The Achilles’ heel of solar PV has been its low efficiency.  Even the most efficient commercially available monocrystalline silicon PV panel is only 20% efficient; the majority of modules installed today range from 12% to 18%.  This compares with wind at 30% and fossil fuel generators at 80% to 95%.  However, this is only part of what determines the solar PV system’s overall output.  Shading, dirt, cabling, voltage drop, inverter efficiency, and heat also affect the overall energy harvest.  Breakthroughs in microinverters (which convert DC electricity to AC power) and DC optimizers (which provide a steady and “optimum” voltage level for the current fed to the inverter) are two of the most disruptive technologies in the solar PV sector today, as we describe in Pike Research’s recently published report Inverters for Renewable Energy Applications.  The main benefit of microinverters is an overall higher energy yield because they prevent one panel’s failure from affecting the overall system’s energy harvest (unlike solar PV installations that use string or central inverters).  At the installation site, microinverters are easily installed on the back of each panel, matching the rated capacity.

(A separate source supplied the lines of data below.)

/-- PROBE on a configured OFFLINE channel not being probed begins a probe: the clock stands at the due time at least and the next is
due 10 s later; on any other channel it has no effect. PROBE_FAILED ends the probe and leaves the channel OFFLINE. PROBE_READY
ends it with the channel ONLINE and nothing owed; on a channel with an empty queue and fewer than 512 things owed the operations
asked again are, in order, a void mark for each slot owed one, each clear owed and each retire mark owed; the units that waited
for the channel are told. Without a probe neither has an effect, nor has PROBE on a channel that is not to be probed
(notes/assumptions/4.md). That retire marks owed are asked again is DEDUCED (notes/assumptions/24.md); the order of the work asked
again is the model's choice (notes/assumptions/28.md), and the clock is its own (notes/assumptions/2.md). -/
def Obligations.ProbesBringAChannelBack : Prop :=
  ∀ (mc : Fin 4) (s : State), s.quiet →
    let c := s.works.chan mc
    let with_ (d : MediaChan) : Works := { s.works with array := { s.works.array with chans := s.works.array.chans.set mc d } }
    ((s.cfg.settings.media.get mc).extents = 0 ∨ c.online = true ∨ c.probing = true → exec (.probe mc) s = .next s) ∧
    (0 < (s.cfg.settings.media.get mc).extents → c.online = false → c.probing = false → exec (.probe mc) s = .next
      { s with clock := max s.clock c.probeDue, works := with_ { c with probing := true, probeDue := c.probeDue + 10000 } }) ∧
    (c.probing = false → exec (.probeReady mc) s = .next s ∧ exec (.probeFailed mc) s = .next s) ∧
    (c.probing = true → exec (.probeFailed mc) s = .next { s with works := with_ { c with probing := false } }) ∧
    (c.probing = true → ∃ w, Settles (exec (.probeReady mc) s) s w ∧ w.days = s.works.days ∧ w.intake = s.works.intake ∧
      w.packer = s.works.packer ∧ (w.chan mc).online = true ∧ (w.chan mc).probing = false ∧ (w.chan mc).owed = [] ∧
      (w.chan mc).clearAgain = [] ∧ (w.chan mc).retireAgain = [] ∧ (∀ d, d ≠ mc → w.chan d = s.works.chan d) ∧
      .online mc ∈ w.tasks ∧ .allocate ∈ w.tasks ∧
      (c.queue = [] → c.owed.length + c.clearAgain.length + c.retireAgain.length < 512 →
        (w.chan mc).queue.map (fun o => o.kind) =
          c.owed.map (fun m => .voidMark m.idx m.who false) ++ c.clearAgain.map (fun e => .clear e) ++
            c.retireAgain.map (fun e => .retireMark e false)))

/-- RELOCATION_WALK has no effect without a relocation, while it copies, while it is paused, or on an OFFLINE channel: the model's
choice (notes/assumptions/4.md). Otherwise, with slots of the source still ahead: a slot CLEAR, STALE or BAD is passed over; a
WRITING one enters the revisit set and the walk goes on. A LIVE SUMMARY or HOLD slot is copied: a slot is allocated for it, the
copy stands in the relocation, and the slot's read is asked of the Array Controller. A LIVE DATA slot is passed over when its
entry is QUARANTINED, left for later when the entry is busy or no entry names it, and otherwise its entry is claimed and it is
copied in the same way. When no slot can be allocated the claim is released, the entry as it was before it but for a quarantine
asked, and the relocation pauses. The source is tested for being finished as the consequence of a slot passed over or left. An
allocation gives a CLEAR slot, the lowest of the open extent of the ONLINE channel with the greatest CLEAR count, the lowest
number of several, which becomes WRITING; its extent, in a table with one entry per extent, has a failure count below 2, and no
other slot changes. The posting queue's entries are given slots in order, each asking its program, but a DATA image none while the
total CLEAR count is 256 or less. -/
def Obligations.RelocationWalkHandlesTheNextSlot : Prop :=
  (∀ (mc : Fin 4) (s : State), s.quiet →
    let c := s.works.chan mc
    (c.relocation = none ∨ c.online = false ∨ (∃ r, c.relocation = some r ∧ (r.copy.isSome ∨ r.paused = true)) →
      exec (.relocationWalk mc) s = .next s) ∧
    ∀ r : Relocation, c.relocation = some r → r.copy = none → r.paused = false → c.online = true → r.next < 64 →
      let idx := 64 * r.source + r.next
      let moved (w : Works) (r' : Relocation) : Works :=
        { w with array := { w.array with chans := w.array.chans.set mc { w.chan mc with relocation := some r' } } }
      let on (r' : Relocation) : Prop := Settles (exec (.relocationWalk mc) s) s { moved s.works r' with tasks := [.relocationSettle mc] }
      let past := on { r with next := r.next + 1 }
      let later := idx ∉ r.revisit → on { r with next := r.next + 1, revisit := r.revisit ++ [idx] }
      let copied (w : Works) (kind : SheetKind) : Prop := ∀ new w', w.takeSlot s.ctx kind = some (new, w') →
        Settles (exec (.relocationWalk mc) s) s
          ((moved w' { r with copy := some ⟨idx, kind, some new, none⟩ }).askRead ⟨mc, idx⟩ (.copy mc idx))
      (c.slot idx = none → past) ∧
      ∀ i, c.slot idx = some i →
        (i.state = .stale ∨ i.state = .bad → past) ∧
        (i.state = .writing → later) ∧
        (i.state = .live → i.kind ≠ .data → copied s.works i.kind ∧
          (s.works.takeSlot s.ctx i.kind = none → s.works.entryOfSlot ⟨mc, idx⟩ = none →
            exec (.relocationWalk mc) s = .next { s with works := moved s.works { r with paused := true } })) ∧
        (i.state = .live → i.kind = .data →
          (s.works.entryOfSlot ⟨mc, idx⟩ = none → later) ∧
          ∀ d cls e, s.works.entryOfSlot ⟨mc, idx⟩ = some (d, cls, e) →
            let claimed := s.works.mapEntry d cls e.first fun e => { e with busy := some .relocation }
            (e.quarantined = true → past) ∧
            (e.quarantined = false → e.busy.isSome → later) ∧
            (e.quarantined = false → e.busy = none → copied claimed .data ∧
              (claimed.takeSlot s.ctx .data = none → ∃ w, Settles (exec (.relocationWalk mc) s) s w ∧
                (w.chan mc).relocation = some { r with paused := true } ∧ w.intake = s.works.intake ∧
                (s.works.entryAt d cls e.first = some e → w.entryAt d cls e.first =
                  some { e with quarantined := e.quarantined || e.quarantineAsked, quarantineAsked := false }) ∧
                ∀ k, k ≠ d → w.day k = s.works.day k)))) ∧
  (∀ (x : Ctx) (w : Works) (kind : SheetKind) (a : SlotAddr) (t : Works), w.takeSlot x kind = some (a, t) →
    (w.chan a.ch).online = true ∧ 0 < w.clearOf x a.ch ∧
    (∀ mc : Fin 4, (w.chan mc).online = true → w.clearOf x mc ≤ w.clearOf x a.ch ∧ (w.clearOf x mc = w.clearOf x a.ch → a.ch ≤ mc)) ∧
    w.slot a = none ∧ t.slot a = some ⟨.writing, kind⟩ ∧ (∀ b, b ≠ a → t.slot b = w.slot b) ∧
    (∀ k < a.idx, k / 64 = a.idx / 64 → w.slot ⟨a.ch, k⟩ ≠ none) ∧ (t.chan a.ch).openExt = some (a.idx / 64) ∧
    (tblSorted (w.chan a.ch).exts = true → ((t.chan a.ch).ext (a.idx / 64)).failures < 2) ∧ t.days = w.days) ∧
  ∀ (x : Ctx) (w : Works) (p : Post) (l : List Post),
    (p.slot.isSome ∨ (p.kind = .data ∧ w.clearTotal x ≤ 256) → w.allocPosts x (p :: l) = w.allocPosts x l) ∧
    (p.slot = none → (p.kind = .data → 256 < w.clearTotal x) → ∀ a t, w.takeSlot x p.kind = some (a, t) →
      let given := { t with
        array := { t.array with posting := t.array.posting.map fun (q : Post) => if q.id = p.id then { q with slot := some a } else q } }
      w.allocPosts x (p :: l) = (given.askOp a.ch (.program p.id a.idx p.image) false).allocPosts x l)

/-- OPEN CURSOR with an account, a day range and a visibility in range, and a filter that is absent or not empty, opens the lowest
FREE cursor: its generation rises by 1 modulo 65 536, it stands BEFORE_FIRST with no prefetch and no read, last used now, and the
request is answered DONE with its number and generation. With no cursor FREE it is refused TABLE_FULL. An account, day range or
filter out of range, or a visibility that is neither WAIT nor PASS, is refused MALFORMED. LOOKUP CALL with a day up to 49 710, an
account in range, visibility WAIT or PASS and an output buffer of 64 bytes is taken: a lookup of that identity with nothing read
joins those in progress and is carried out as the consequence; otherwise it is refused MALFORMED. Nothing else changes. A lookup
carried out, its response finding a place: NOT_FOUND for a day absent or GOING; the record of the identity in the images held of
the account's readable sheets; else the first of these sheets not held has its image asked, and the lookup waits; else the staged
record; else QUARANTINED, naming the first sheet in result order that is QUARANTINED or whose image failed; else the late record;
else NOT_FOUND. A record found is written to the buffer and answered DONE, with PENDING for a PASS lookup of an identity in the
Pending Amendment Set; a WAIT lookup of one waits from the present time. An image given is held and a failed one noted, and the
lookup is taken afresh; an answer MEDIA refuses it MEDIA. A lookup answered is no longer in progress. -/
def Obligations.CursorsOpenAndLookupsBegin : Prop :=
  (∀ (ch : Fin 4) (s : State) (r : Req) (vis : Nat), s.offers ch .enquiry r → s.quiet →
    (∀ (account fromDay toDay : Nat) (filter : Option Nat), r.request = .openCursor account fromDay toDay filter vis →
      (¬(1 ≤ account ∧ account ≤ 999999999999999 ∧ fromDay ≤ toDay ∧ toDay ≤ 49710 ∧ filter ≠ some 0 ∧ vis ≤ 1) →
        exec (.openCursor ch) s = .next (s.refusing r .malformed)) ∧
      (1 ≤ account → account ≤ 999999999999999 → fromDay ≤ toDay → toDay ≤ 49710 → filter ≠ some 0 → vis ≤ 1 →
        ((∀ k < 16, (s.works.cursor k).opened = true) → exec (.openCursor ch) s = .next (s.refusing r .tableFull)) ∧
        ∀ n < 16, (s.works.cursor n).opened = false → (∀ k < n, (s.works.cursor k).opened = true) →
          let g := ((s.works.cursor n).generation + 1) % 65536
          exec (.openCursor ch) s = .next
            { s with
              works := { s.works with
                enquiry := { s.works.enquiry with
                  cursors := s.works.enquiry.cursors.set n
                    { opened := true, generation := g, account := account, fromDay := fromDay, toDay := toDay,
                      filter := filter.map filterOf, visibility := if vis = 0 then .wait else .pass, position := .beforeFirst,
                      prefetch := .none, lastUse := s.clock, meetsBack := false, reading := none } }
                port := s.works.port.answered r .done none (.cursor n g) } })) ∧
    ∀ id : Identity, r.request = .lookupCall id vis →
      let fits := id.day ≤ 49710 ∧ 1 ≤ id.account ∧ id.account ≤ 999999999999999 ∧ vis ≤ 1 ∧ r.addr ≠ 0 ∧ 64 ≤ r.length
      (¬ fits → exec (.lookupCall ch) s = .next (s.refusing r .malformed)) ∧
      (fits → Settles (exec (.lookupCall ch) s) s
        { s.works with
          tasks := [.lookup r.id]
          enquiry := { s.works.enquiry with
            lookups := s.works.enquiry.lookups ++ [⟨r.id, id, if vis = 0 then .wait else .pass, [], [], .none⟩] }
          port := s.works.port.taken r })) ∧
  ∀ (x : Ctx) (w : Works) (l : Lookup) (q : Req),
    w.enquiry.lookups.find? (fun k => decide (k.req = l.req)) = some l → w.req l.req = some q → q.discarded = false →
    (w.port.out.get q.ch).length < 64 →
    let t := w.runTask x (.lookup l.req)
    let d := l.id.day
    let left (port : Port) : Works :=
      { w with enquiry := { w.enquiry with lookups := w.enquiry.lookups.filter fun k => decide (k.req ≠ l.req) }, port := port }
    let refused (reason : Reason) (res : Result) : Works := left (w.port.answered q .refused (some reason) res)
    let pending := ∃ p ∈ w.amend.pending, p.id = l.id
    let found (rs : List Rec) : Option Rec := rs.find? fun r => decide (r.identity = l.id)
    let answers (r : Rec) : Prop :=
      (¬ pending → t = left (w.port.reporting q (r.plain false) .empty)) ∧
      (pending → l.visibility = .pass → t = left (w.port.reporting q (r.plain true) .empty)) ∧
      (pending → l.visibility = .wait → t = w.mapLookup l.req fun k => { k with wait := .pending l.id x.clock })
    let sheets := (w.accountEntries d l.id.account).map fun p => (p.2.ref d p.1, p.2)
    let lost (p : SheetRef × Entry) : Bool := p.2.quarantined || l.failed.contains p.1
    let live := sheets.filter fun p => !lost p
    let staged := found ((List.range 8).flatMap fun c => (w.intake.set d c).map fun r => r.call)
    let late := found (w.intake.late.map fun r => r.call)
    (w.liveDay d = none → t = refused .notFound .empty) ∧
    ((w.liveDay d).isSome →
      let read := found (live.flatMap fun p => (heldImage l.images p.1).getD [])
      (∀ r, read = some r → answers r) ∧
      (∀ p, read = none → live.find? (fun p => (heldImage l.images p.1).isNone) = some p →
        t = (w.mapLookup l.req fun k => { k with wait := .image p.1 }).askRead p.2.slot (.lookup l.req p.1)) ∧
      (read = none → (∀ p ∈ live, (heldImage l.images p.1).isSome) →
        (∀ r, staged = some r → answers r) ∧
        (∀ p, staged = none → sheets.find? lost = some p → t = refused .quarantined (.sheet d p.1.cls p.1.first)) ∧
        (staged = none → (∀ p ∈ sheets, lost p = false) →
          (∀ r, late = some r → answers r) ∧ (late = none → t = refused .notFound .empty)))) ∧
    ∀ ref, l.wait = .image ref →
      let told (a : ReadAnswer) : Works := w.runTask x (.answer (.lookup l.req ref) a)
      (∀ b pin, told (.image b pin) =
        (w.mapLookup l.req fun k => { k with images := k.images ++ [⟨ref, imageRecs b⟩] }).task (.lookup l.req)) ∧
      told .failed = (w.mapLookup l.req fun k => { k with failed := k.failed ++ [ref] }).task (.lookup l.req) ∧
      ∀ mc, told (.media mc) = refused .media .empty

/-- CLOSE CURSOR is refused MALFORMED for a number above 15, STATE for a handle that names no OPEN cursor of that generation, and BUSY
for one that is READING; otherwise the cursor is FREE with its generation kept, a READY image it held is unpinned, and the request
is answered DONE. IDLE_EXPIRY does the same to an OPEN cursor that is not READING, at the moment its last use lies the idle limit
back; a cursor FREE or READING sees no effect (notes/assumptions/4.md). That a number above 15 is MALFORMED is DEDUCED
(notes/assumptions/37.md); the clock is the model's own (notes/assumptions/2.md). -/
def Obligations.ClosedAndIdleCursorsAreFree : Prop :=
  ∀ (s : State), s.quiet →
    let free (n : Nat) (w : Works) : Prop :=
      w.enquiry = { s.works.enquiry with
        cursors := s.works.enquiry.cursors.set n { Cursor.free with generation := (s.works.cursor n).generation } } ∧
      (∀ t pin since, (s.works.cursor n).prefetch = .ready t pin since → w.array = (s.works.unpin pin).array) ∧
      ((∀ t pin since, (s.works.cursor n).prefetch ≠ .ready t pin since) → w.array = s.works.array)
    (∀ (ch : Fin 4) (r : Req) (n generation : Nat), s.offers ch .enquiry r → r.request = .closeCursor n generation →
      (15 < n → exec (.closeCursor ch) s = .next (s.refusing r .malformed)) ∧
      (n ≤ 15 → ((s.works.cursor n).opened = false ∨ (s.works.cursor n).generation ≠ generation) →
        exec (.closeCursor ch) s = .next (s.refusing r .state)) ∧
      (n ≤ 15 → (s.works.cursor n).opened = true → (s.works.cursor n).generation = generation →
        ((s.works.cursor n).reading.isSome → exec (.closeCursor ch) s = .next (s.refusing r .busy)) ∧
        ((s.works.cursor n).reading = none → ∃ w, exec (.closeCursor ch) s = .next { s with works := w } ∧ free n w ∧
          w = { s.works with enquiry := w.enquiry, array := w.array, port := s.works.port.answered r .done none .empty }))) ∧
    ∀ n : Fin 16,
      ((s.works.cursor n.val).opened = false ∨ (s.works.cursor n.val).reading.isSome → exec (.idleExpiry n) s = .next s) ∧
      ((s.works.cursor n.val).opened = true → (s.works.cursor n.val).reading = none → ∃ w,
        exec (.idleExpiry n) s = .next
          { s with
            clock := max s.clock ((s.works.cursor n.val).lastUse + 1000 * s.cfg.settings.idle)
            works := w } ∧ free n.val w ∧ w = { s.works with enquiry := w.enquiry, array := w.array })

With microinverters, each panel is individually monitored, thus removing the need for DC cabling.  This architecture distributes the overall risk of failure among all the panels in the installation, and relies on information technology to identify and isolate failed panels.  By contrast, central inverters have a single point of failure, which can lead to longer periods of downtime if that inverter fails.  With maximum power point tracking (MPPT) at the panel level instead of the string level, microinverters are ideally suited for residential and small commercial systems that are likely to be shaded more often that centralized solar power plants in the desert.  Microinverter companies claim their technologies reduce the overall levelized cost of energy (LCOE) by 15% to 20% as compared to string inverters.  Individual modules can also be shut down remotely and, with AC electricity, safety is increased for installers.  Microinverter manufacturer Enphase Energy claimed to have 34% of the California residential market in 2011, based on wattage.

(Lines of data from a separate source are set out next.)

/-- Settles O48: a batch is collected within its limits, tested at its close, found, placed and committed. -/
theorem amendCollectsUpToItsLimits : Obligations.AmendCollectsUpToItsLimits := by
  refine ⟨fun ch s r close net entries ho hr hq hlen => ?amend, fun x w ch => ?unit⟩
  case amend =>
    intro command b given ends fails kind identity values otherDay again first
    obtain ⟨hbusy, hopen⟩ := amend_collects ch s r close net entries ho hr hq hlen
    refine ⟨hbusy, fun hb => ?_⟩
    obtain ⟨hmany, hcollect, hclosing⟩ := hopen hb
    refine ⟨hmany, fun hfew hclose => ⟨_, hcollect hfew hclose, rfl, rfl, rfl⟩, fun hfew hclose => ?_⟩
    obtain ⟨hfails, hpasses⟩ := hclosing hfew hclose
    refine ⟨fun hempty => hfails _ _ ?_, fun hsome hrange => hfails _ _ ?_, fun hlow hhigh => ⟨fun k hk => hfails _ _ ?_,
      fun hnone a hhead => ?_⟩⟩
    · exact if_pos hempty
    · exact (if_neg hsome).trans (if_pos hrange)
    · obtain ⟨a, hhead⟩ : ∃ a, given.head? = some a := by
        cases hgiven : given with
        | nil =>
          have hout : ∀ (k : Nat) (e : AmendEntry), given[k]? ≠ some e := fun k e h => by simp [hgiven] at h
          rcases hk with ⟨-, ⟨e, he, -⟩, -⟩ | ⟨-, ⟨e, he, -⟩, -⟩ | ⟨-, ⟨e, he, -⟩, -⟩ | ⟨-, ⟨e, he, -⟩, -⟩ | ⟨-, ⟨j, -, e, -, he, -⟩, -⟩
          all_goals exact absurd he (hout _ _)
        | cons a l => exact ⟨a, rfl⟩
      exact Works.closeTest_fails hhead hlow hhigh hk
    · have htest := Works.closeTest_passes (w := s.works) hhead hlow hhigh hnone
      refine ⟨fun hgone => hfails _ _ ?_, fun d hd hgoing => ⟨fun hstate => hfails _ _ ?_, fun hstate => ?_⟩⟩
      · exact htest.trans (by rw [Works.liveDay_eq_none hgone])
      · exact htest.trans (by rw [Works.liveDay_eq_some hd hgoing]; exact if_neg hstate)
      · obtain ⟨b', hsettles, hb'⟩ := hpasses (htest.trans (by rw [Works.liveDay_eq_some hd hgoing]; exact if_pos hstate))
        have hself := s.works.setBatch_batch_self ch b'
        refine ⟨_, hsettles, rfl, rfl, fun c hc => s.works.setBatch_batch_other b' hc, ?_, ?_, ?_, ?_, ?_, ?_⟩
        · exact (congrArg Batch.state hself).trans (by rw [hb'])
        · exact (congrArg Batch.net hself).trans (by rw [hb'])
        · exact (congrArg Batch.closing hself).trans (by rw [hb'])
        · exact (congrArg Batch.wait hself).trans (by rw [hb'])
        · exact (congrArg Batch.day hself).trans (by rw [hb', hhead]; rfl)
        · exact (congrArg Batch.entries hself).trans (by rw [hb']; rfl)
  case unit =>
    intro b refused
    have hrefused : ∀ reason n, refused (w.refuseBatch ch reason n) reason n := fun reason n => w.refuseBatch_ended ch reason n
    refine ⟨fun n e hstate hwait hentry hhit => ?finding, fun n d c hwait => ?told, fun d c hnone hheld hclock => ?stays,
      fun hstate hwait => ?placing, fun group => ?commits⟩
    case finding =>
      intro id t sheets bad
      have ht : t = _ := Works.findEntry_eq hstate hwait hentry hhit (show e.given.identity = id from rfl)
      have hbad : (sheets.any fun p => p.2.quarantined) = true ↔ bad := List.any_eq_true
      refine ⟨fun hgone => ?_, fun hlive => ⟨fun l hl => ⟨fun hb => ?_, fun hb => ?_⟩, fun hlate => ⟨fun p hp => ?_, fun hall => ?_⟩⟩⟩
      · rw [ht.trans (if_pos hgone)]
        exact hrefused _ _
      · have ht' := ht.trans (if_neg (Option.isSome_iff_ne_none.mp hlive))
        rw [hl] at ht'
        rw [ht'.trans (if_pos (hbad.mpr hb))]
        exact hrefused _ _
      · have ht' := ht.trans (if_neg (Option.isSome_iff_ne_none.mp hlive))
        rw [hl] at ht'
        exact ht'.trans (if_neg (mt hbad.mp hb))
      · have ht' := ht.trans (if_neg (Option.isSome_iff_ne_none.mp hlive))
        rw [List.find?_eq_none.mpr fun l hl => by simpa using hlate l hl, hp] at ht'
        exact ht'
      · have ht' := ht.trans (if_neg (Option.isSome_iff_ne_none.mp hlive))
        have hnone : (sheets.find? fun p => !p.2.quarantined && !(b.examined.contains (p.2.ref id.day p.1))) = none :=
          List.find?_eq_none.mpr fun p hp => by
            cases hq : p.2.quarantined with
            | true => simp
            | false => simpa using hall p hp hq
        rw [List.find?_eq_none.mpr fun l hl => by simpa using hlate l hl, hnone] at ht'
        refine ⟨fun f hf => ?_, fun hf hb => ?_, fun hf hb => ?_⟩
        · rw [hf] at ht'
          obtain ⟨b', serial, more, heq, -, hentries, hhit'⟩ :=
            (w.setBatch ch { b with entries := b.entries.set n { e with found := some f }, hit := none }).findNext_eq ch
          have hself : t.batch ch = b' := (congrArg (fun u => u.batch ch) (ht'.trans heq)).trans (Works.setBatch_batch_self _ _ _)
          rw [hself, hentries, hhit', Works.setBatch_batch_self]
          exact ⟨rfl, rfl⟩
        · rw [hf] at ht'
          rw [ht'.trans (if_pos (hbad.mpr hb))]
          exact hrefused _ _
        · rw [hf] at ht'
          rw [ht'.trans (if_neg (mt hbad.mp hb))]
          exact hrefused _ _
    case told =>
      show w.mergeTold ch = _
      simp only [Works.mergeTold, show (w.batch ch).wait = .merge n d c from hwait]
      rfl
    case stays =>
      show w.mergeTest x d c = w
      have hstays : w.askStays d c = true := by simp [Works.askStays, hheld, hnone]
      have hexpiry : (w.mergeExpiry x d c).any (fun t => decide (t ≤ x.clock)) = false := by
        cases h : w.mergeExpiry x d c with
        | none => rfl
        | some t => simpa using hclock t h
      have hfew : ¬ Config.mergeCount + (w.packer.schedOf d c).held ≤ (w.intake.lateOf d c).length := by
        have : 0 < Config.mergeCount := by decide
        omega
      have hdue : w.mergeDue x d c = false := by
        simp only [Works.mergeDue, hstays, hexpiry, hfew, decide_false, Bool.not_true, Bool.and_false, Bool.or_false]
      rw [Works.mergeTest, hdue]
      rfl
    case placing =>
      intro t stale held
      have hstale : ∀ e, w.staleFind e = true ↔ stale e := w.staleFind_iff
      have hchecks : ¬ ((w.batch ch).state ≠ .checking ∨ (w.batch ch).wait ≠ .placing) := by
        rintro (h | h)
        · exact h hstate
        · exact h hwait
      have ht : t = _ := if_neg hchecks
      have hany : ((w.batch ch).entries.any w.staleFind = true) ↔ ∃ e ∈ b.entries, stale e := by
        simp only [List.any_eq_true, hstale]
        exact Iff.rfl
      have hheld : ((w.batch ch).entries.any fun e => w.amend.pending.any fun p => decide (p.id = e.given.identity)) = true ↔ held := by
        simp only [List.any_eq_true, decide_eq_true_eq]
        exact Iff.rfl
      have hnone : (∀ e ∈ b.entries, ¬ stale e) → ¬ (w.batch ch).entries.any w.staleFind = true := fun h hs =>
        let ⟨e, he, hse⟩ := hany.mp hs
        h e he hse
      refine ⟨fun h => ?_, fun h hh => ?_, fun h hh hnet => ?_, fun h hh hnet => ?_⟩
      · let freed := ((w.batch ch).entries.filter w.staleFind).foldl
          (fun w e => match e.found with | some f => w.unpin f.pin | none => w) w
        have hfreed : freed = { w with array := freed.array } := Works.foldl_unpinFound _ w
        let b₁ : Batch := { b with entries := updateWhere w.staleFind (fun e => { e with found := none }) b.entries }
        have ht' : t = (freed.setBatch ch b₁).findNext ch := ht.trans (if_pos (hany.mpr h))
        obtain ⟨b', serial, more, heq, hstate', hentries, -⟩ := (freed.setBatch ch b₁).findNext_eq ch
        rw [Works.setBatch_batch_self] at hstate' hentries
        have hself : t.batch ch = b' := (congrArg (fun u => u.batch ch) (ht'.trans heq)).trans (Works.setBatch_batch_self _ _ _)
        refine ⟨(congrArg Batch.state hself).trans (hstate'.trans hstate), ?_, fun k e he => ?_⟩
        · refine (congrArg (fun u => u.amend.pending) (ht'.trans heq)).trans ?_
          rw [hfreed]
          rfl
        · refine ⟨if w.staleFind e then { e with found := none } else e, ?_, ?_, fun hs => ?_, fun hs => ?_⟩
          · rw [hself, hentries]
            simp only [b₁, updateWhere, List.getElem?_map, he, Option.map_some]
          · split
            · rfl
            · rfl
          · rw [if_pos ((hstale e).mpr hs)]
          · rw [if_neg (mt (hstale e).mp hs)]
      · exact ht.trans ((if_neg (hnone h)).trans (if_pos (hheld.mpr hh)))
      · rw [ht.trans ((if_neg (hnone h)).trans ((if_neg (mt hheld.mp hh)).trans (if_pos (Ne.symm hnet))))]
        exact hrefused _ _
      · have ht' := ht.trans ((if_neg (hnone h)).trans ((if_neg (mt hheld.mp hh)).trans (if_neg (not_not.mpr hnet.symm))))
        let placed : Works := { w with amend := { w.amend with pending := w.amend.pending ++ b.pends ch } }
        obtain ⟨b', heq, hstate', hentries⟩ := placed.queueApply_eq (ch := ch) { b with state := .applying, wait := .queue } rfl
        have htt : t = _ := ht'.trans heq
        have hself : t.batch ch = b' := (congrArg (fun u => u.batch ch) htt).trans (Works.setBatch_batch_self _ _ _)
        exact ⟨(congrArg Batch.state hself).trans hstate', (congrArg Batch.entries hself).trans hentries, by rw [htt]; rfl, by rw [htt]; rfl,
          congrArg (fun u => u.amend.pending) htt⟩
    case commits =>
      intro t
      let left := w.leavePending ch
      have hended : left.BatchEnded ch b.closing .done none (.committed b.entries.length (b.day.getD 0) group b.netChange) t := by
        have h := left.endBatch_ended ch b.closing .done none (.committed b.entries.length (b.day.getD 0) group b.netChange)
        show left.BatchEnded ch _ _ _ _ (w.commit ch group)
        unfold Works.commit
        dsimp only
        cases hc : (w.batch ch).closing with
        | none =>
          rw [show b.closing = none from hc] at h
          exact h
        | some id =>
          rw [show b.closing = some id from hc] at h
          exact h
      obtain ⟨hstate, hentries, hpending, hdays, hport⟩ := hended
      have htasks : t.tasks = left.tasks := by
        show (w.commit ch group).tasks = _
        unfold Works.commit
        dsimp only
        split
        · rw [Works.done, Works.reply_port, Works.endBatch_eq]
        · rw [Works.endBatch_eq]
      refine ⟨hstate, hentries, hpending, hdays, ?_, hport⟩
      rw [htasks]
      exact List.mem_append_right _ (List.mem_singleton.mpr rfl)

The downside of microinverters is that they are typically two to three times as expensive as string inverters and have lower efficiencies (although they do typically result in a better overall energy harvest).  While the distributed architecture removes the risk of a single point of failure, many more electronics are being introduced to the PV system.  Startup microinverter companies claim higher reliability than string inverters, but microinverters have not been used long enough to test this claim.  Furthermore, placing microinverters on the back of a panel and on a roof could increase the risk of heat damage to the inverter due to higher rooftop temperatures, compared to string and central inverters, which are normally housed elsewhere.

The future of microinverters could very possibly end up being with fully integrated AC panels, of the type that SolarBridge Technologies and SunPower are experimenting with.  Under this architecture, the microinverter is pre-installed on the module at the factory.  The main value-add is the reduction in installation time from not having to separately install the microinverter or AC bus cabling at the job site.

Despite the doom and gloom in the headlines, and as we describe in the recently published Renewable Distributed Energy Generation report, the future of distributed solar PV is bright. Microinverters will continue to play an increasingly important role in this future.